Work to complete: Exactly as written, copy the lines that run from the start of the data below to the line containing "(s.setCore n c).mem = s.mem := rfl", both ends included.
= = = = = = =
-- ==== Sys2Proof/Laws/State.lean ====
section
/-! SUPPORT. What the named updates of the state leave alone, field by field, and what a record reads after an update. -/
namespace Sys2Proof.Machine

@[simp] theorem State.setCore_agenda (s : State) (n : Nat) (c : Core) : (s.setCore n c).agenda = s.agenda := rfl
@[simp] theorem State.setCore_focusCore (s : State) (n : Nat) (c : Core) : (s.setCore n c).focusCore = s.focusCore := rfl
@[simp] theorem State.setCore_focusQuad (s : State) (n : Nat) (c : Core) : (s.setCore n c).focusQuad = s.focusQuad := rfl
@[simp] theorem State.setCore_fresh (s : State) (n : Nat) (c : Core) : (s.setCore n c).fresh = s.fresh := rfl
@[simp] theorem State.setCore_nextUid (s : State) (n : Nat) (c : Core) : (s.setCore n c).nextUid = s.nextUid := rfl
@[simp] theorem State.setCore_mem (s : State) (n : Nat) (c : Core) : (s.setCore n c).mem = s.mem := rfl
@[simp] theorem State.setCore_behind (s : State) (n : Nat) (c : Core) : (s.setCore n c).behind = s.behind := rfl
@[simp] theorem State.setCore_undefined (s : State) (n : Nat) (c : Core) : (s.setCore n c).undefined = s.undefined := rfl
@[simp] theorem State.setCore_unreadable (s : State) (n : Nat) (c : Core) : (s.setCore n c).unreadable = s.unreadable := rfl
@[simp] theorem State.setCore_time (s : State) (n : Nat) (c : Core) : (s.setCore n c).time = s.time := rfl
@[simp] theorem State.setCore_clusters (s : State) (n : Nat) (c : Core) : (s.setCore n c).clusters = s.clusters := rfl
@[simp] theorem State.setCore_fields (s : State) (n : Nat) (c : Core) : (s.setCore n c).fields = s.fields := rfl
@[simp] theorem State.setCore_contexts (s : State) (n : Nat) (c : Core) : (s.setCore n c).contexts = s.contexts := rfl
@[simp] theorem State.setCore_tenants (s : State) (n : Nat) (c : Core) : (s.setCore n c).tenants = s.tenants := rfl
@[simp] theorem State.setCore_budgets (s : State) (n : Nat) (c : Core) : (s.setCore n c).budgets = s.budgets := rfl
@[simp] theorem State.setCore_launches (s : State) (n : Nat) (c : Core) : (s.setCore n c).launches = s.launches := rfl
@[simp] theorem State.setCore_queues (s : State) (n : Nat) (c : Core) : (s.setCore n c).queues = s.queues := rfl
@[simp] theorem State.setCore_tables (s : State) (n : Nat) (c : Core) : (s.setCore n c).tables = s.tables := rfl
@[simp] theorem State.setCore_slots (s : State) (n : Nat) (c : Core) : (s.setCore n c).slots = s.slots := rfl
@[simp] theorem State.setCore_groups (s : State) (n : Nat) (c : Core) : (s.setCore n c).groups = s.groups := rfl
@[simp] theorem State.setCore_deliveries (s : State) (n : Nat) (c : Core) : (s.setCore n c).deliveries = s.deliveries := rfl
@[simp] theorem State.setCore_peerSegs (s : State) (n : Nat) (c : Core) : (s.setCore n c).peerSegs = s.peerSegs := rfl
@[simp] theorem State.setCore_ports (s : State) (n : Nat) (c : Core) : (s.setCore n c).ports = s.ports := rfl
@[simp] theorem State.setCore_deviceId (s : State) (n : Nat) (c : Core) : (s.setCore n c).deviceId = s.deviceId := rfl
@[simp] theorem State.setCore_pulls (s : State) (n : Nat) (c : Core) : (s.setCore n c).pulls = s.pulls := rfl
@[simp] theorem State.setCore_takes (s : State) (n : Nat) (c : Core) : (s.setCore n c).takes = s.takes := rfl
@[simp] theorem State.setCore_due (s : State) (n : Nat) (c : Core) : (s.setCore n c).due = s.due := rfl
@[simp] theorem State.setCore_out (s : State) (n : Nat) (c : Core) : (s.setCore n c).out = s.out := rfl
@[simp] theorem State.setCore_health (s : State) (n : Nat) (c : Core) : (s.setCore n c).health = s.health := rfl
@[simp] theorem State.setCore_boot (s : State) (n : Nat) (c : Core) : (s.setCore n c).boot = s.boot := rfl
@[simp] theorem State.setCore_measurements (s : State) (n : Nat) (c : Core) : (s.setCore n c).measurements = s.measurements := rfl
@[simp] theorem State.setCore_rollback (s : State) (n : Nat) (c : Core) : (s.setCore n c).rollback = s.rollback := rfl
@[simp] theorem State.setCore_nodeNext (s : State) (n : Nat) (c : Core) : (s.setCore n c).nodeNext = s.nodeNext := rfl
@[simp] theorem State.setCore_frames (s : State) (n : Nat) (c : Core) : (s.setCore n c).frames = s.frames := rfl
@[simp] theorem State.setCore_undrawn (s : State) (n : Nat) (c : Core) : (s.setCore n c).undrawn = s.undrawn := rfl
@[simp] theorem State.setCore_imageArea (s : State) (n : Nat) (c : Core) : (s.setCore n c).imageArea = s.imageArea := rfl

@[simp] theorem State.setCluster_agenda (s : State) (n : Nat) (c : Cluster) : (s.setCluster n c).agenda = s.agenda := rfl
@[simp] theorem State.setCluster_focusCore (s : State) (n : Nat) (c : Cluster) : (s.setCluster n c).focusCore = s.focusCore := rfl
@[simp] theorem State.setCluster_focusQuad (s : State) (n : Nat) (c : Cluster) : (s.setCluster n c).focusQuad = s.focusQuad := rfl
@[simp] theorem State.setCluster_fresh (s : State) (n : Nat) (c : Cluster) : (s.setCluster n c).fresh = s.fresh := rfl
@[simp] theorem State.setCluster_nextUid (s : State) (n : Nat) (c : Cluster) : (s.setCluster n c).nextUid = s.nextUid := rfl
@[simp] theorem State.setCluster_mem (s : State) (n : Nat) (c : Cluster) : (s.setCluster n c).mem = s.mem := rfl
@[simp] theorem State.setCluster_behind (s : State) (n : Nat) (c : Cluster) : (s.setCluster n c).behind = s.behind := rfl
@[simp] theorem State.setCluster_undefined (s : State) (n : Nat) (c : Cluster) : (s.setCluster n c).undefined = s.undefined := rfl
@[simp] theorem State.setCluster_unreadable (s : State) (n : Nat) (c : Cluster) : (s.setCluster n c).unreadable = s.unreadable := rfl
@[simp] theorem State.setCluster_time (s : State) (n : Nat) (c : Cluster) : (s.setCluster n c).time = s.time := rfl
@[simp] theorem State.setCluster_cores (s : State) (n : Nat) (c : Cluster) : (s.setCluster n c).cores = s.cores := rfl
@[simp] theorem State.setCluster_fields (s : State) (n : Nat) (c : Cluster) : (s.setCluster n c).fields = s.fields := rfl
@[simp] theorem State.setCluster_contexts (s : State) (n : Nat) (c : Cluster) : (s.setCluster n c).contexts = s.contexts := rfl
@[simp] theorem State.setCluster_tenants (s : State) (n : Nat) (c : Cluster) : (s.setCluster n c).tenants = s.tenants := rfl
@[simp] theorem State.setCluster_budgets (s : State) (n : Nat) (c : Cluster) : (s.setCluster n c).budgets = s.budgets := rfl
@[simp] theorem State.setCluster_launches (s : State) (n : Nat) (c : Cluster) : (s.setCluster n c).launches = s.launches := rfl
@[simp] theorem State.setCluster_queues (s : State) (n : Nat) (c : Cluster) : (s.setCluster n c).queues = s.queues := rfl
@[simp] theorem State.setCluster_tables (s : State) (n : Nat) (c : Cluster) : (s.setCluster n c).tables = s.tables := rfl
@[simp] theorem State.setCluster_slots (s : State) (n : Nat) (c : Cluster) : (s.setCluster n c).slots = s.slots := rfl
@[simp] theorem State.setCluster_groups (s : State) (n : Nat) (c : Cluster) : (s.setCluster n c).groups = s.groups := rfl
@[simp] theorem State.setCluster_deliveries (s : State) (n : Nat) (c : Cluster) : (s.setCluster n c).deliveries = s.deliveries := rfl
@[simp] theorem State.setCluster_peerSegs (s : State) (n : Nat) (c : Cluster) : (s.setCluster n c).peerSegs = s.peerSegs := rfl
@[simp] theorem State.setCluster_ports (s : State) (n : Nat) (c : Cluster) : (s.setCluster n c).ports = s.ports := rfl
@[simp] theorem State.setCluster_deviceId (s : State) (n : Nat) (c : Cluster) : (s.setCluster n c).deviceId = s.deviceId := rfl
@[simp] theorem State.setCluster_pulls (s : State) (n : Nat) (c : Cluster) : (s.setCluster n c).pulls = s.pulls := rfl
@[simp] theorem State.setCluster_takes (s : State) (n : Nat) (c : Cluster) : (s.setCluster n c).takes = s.takes := rfl
@[simp] theorem State.setCluster_due (s : State) (n : Nat) (c : Cluster) : (s.setCluster n c).due = s.due := rfl
@[simp] theorem State.setCluster_out (s : State) (n : Nat) (c : Cluster) : (s.setCluster n c).out = s.out := rfl
@[simp] theorem State.setCluster_health (s : State) (n : Nat) (c : Cluster) : (s.setCluster n c).health = s.health := rfl
@[simp] theorem State.setCluster_boot (s : State) (n : Nat) (c : Cluster) : (s.setCluster n c).boot = s.boot := rfl
@[simp] theorem State.setCluster_measurements (s : State) (n : Nat) (c : Cluster) : (s.setCluster n c).measurements = s.measurements := rfl
@[simp] theorem State.setCluster_rollback (s : State) (n : Nat) (c : Cluster) : (s.setCluster n c).rollback = s.rollback := rfl
@[simp] theorem State.setCluster_nodeNext (s : State) (n : Nat) (c : Cluster) : (s.setCluster n c).nodeNext = s.nodeNext := rfl
@[simp] theorem State.setCluster_frames (s : State) (n : Nat) (c : Cluster) : (s.setCluster n c).frames = s.frames := rfl
@[simp] theorem State.setCluster_undrawn (s : State) (n : Nat) (c : Cluster) : (s.setCluster n c).undrawn = s.undrawn := rfl
@[simp] theorem State.setCluster_imageArea (s : State) (n : Nat) (c : Cluster) : (s.setCluster n c).imageArea = s.imageArea := rfl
= = = = = = =
Result:
-- ==== Sys2Proof/Laws/State.lean ====
section
/-! SUPPORT. What the named updates of the state leave alone, field by field, and what a record reads after an update. -/
namespace Sys2Proof.Machine

@[simp] theorem State.setCore_agenda (s : State) (n : Nat) (c : Core) : (s.setCore n c).agenda = s.agenda := rfl
@[simp] theorem State.setCore_focusCore (s : State) (n : Nat) (c : Core) : (s.setCore n c).focusCore = s.focusCore := rfl
@[simp] theorem State.setCore_focusQuad (s : State) (n : Nat) (c : Core) : (s.setCore n c).focusQuad = s.focusQuad := rfl
@[simp] theorem State.setCore_fresh (s : State) (n : Nat) (c : Core) : (s.setCore n c).fresh = s.fresh := rfl
@[simp] theorem State.setCore_nextUid (s : State) (n : Nat) (c : Core) : (s.setCore n c).nextUid = s.nextUid := rfl
@[simp] theorem State.setCore_mem (s : State) (n : Nat) (c : Core) : (s.setCore n c).mem = s.mem := rfl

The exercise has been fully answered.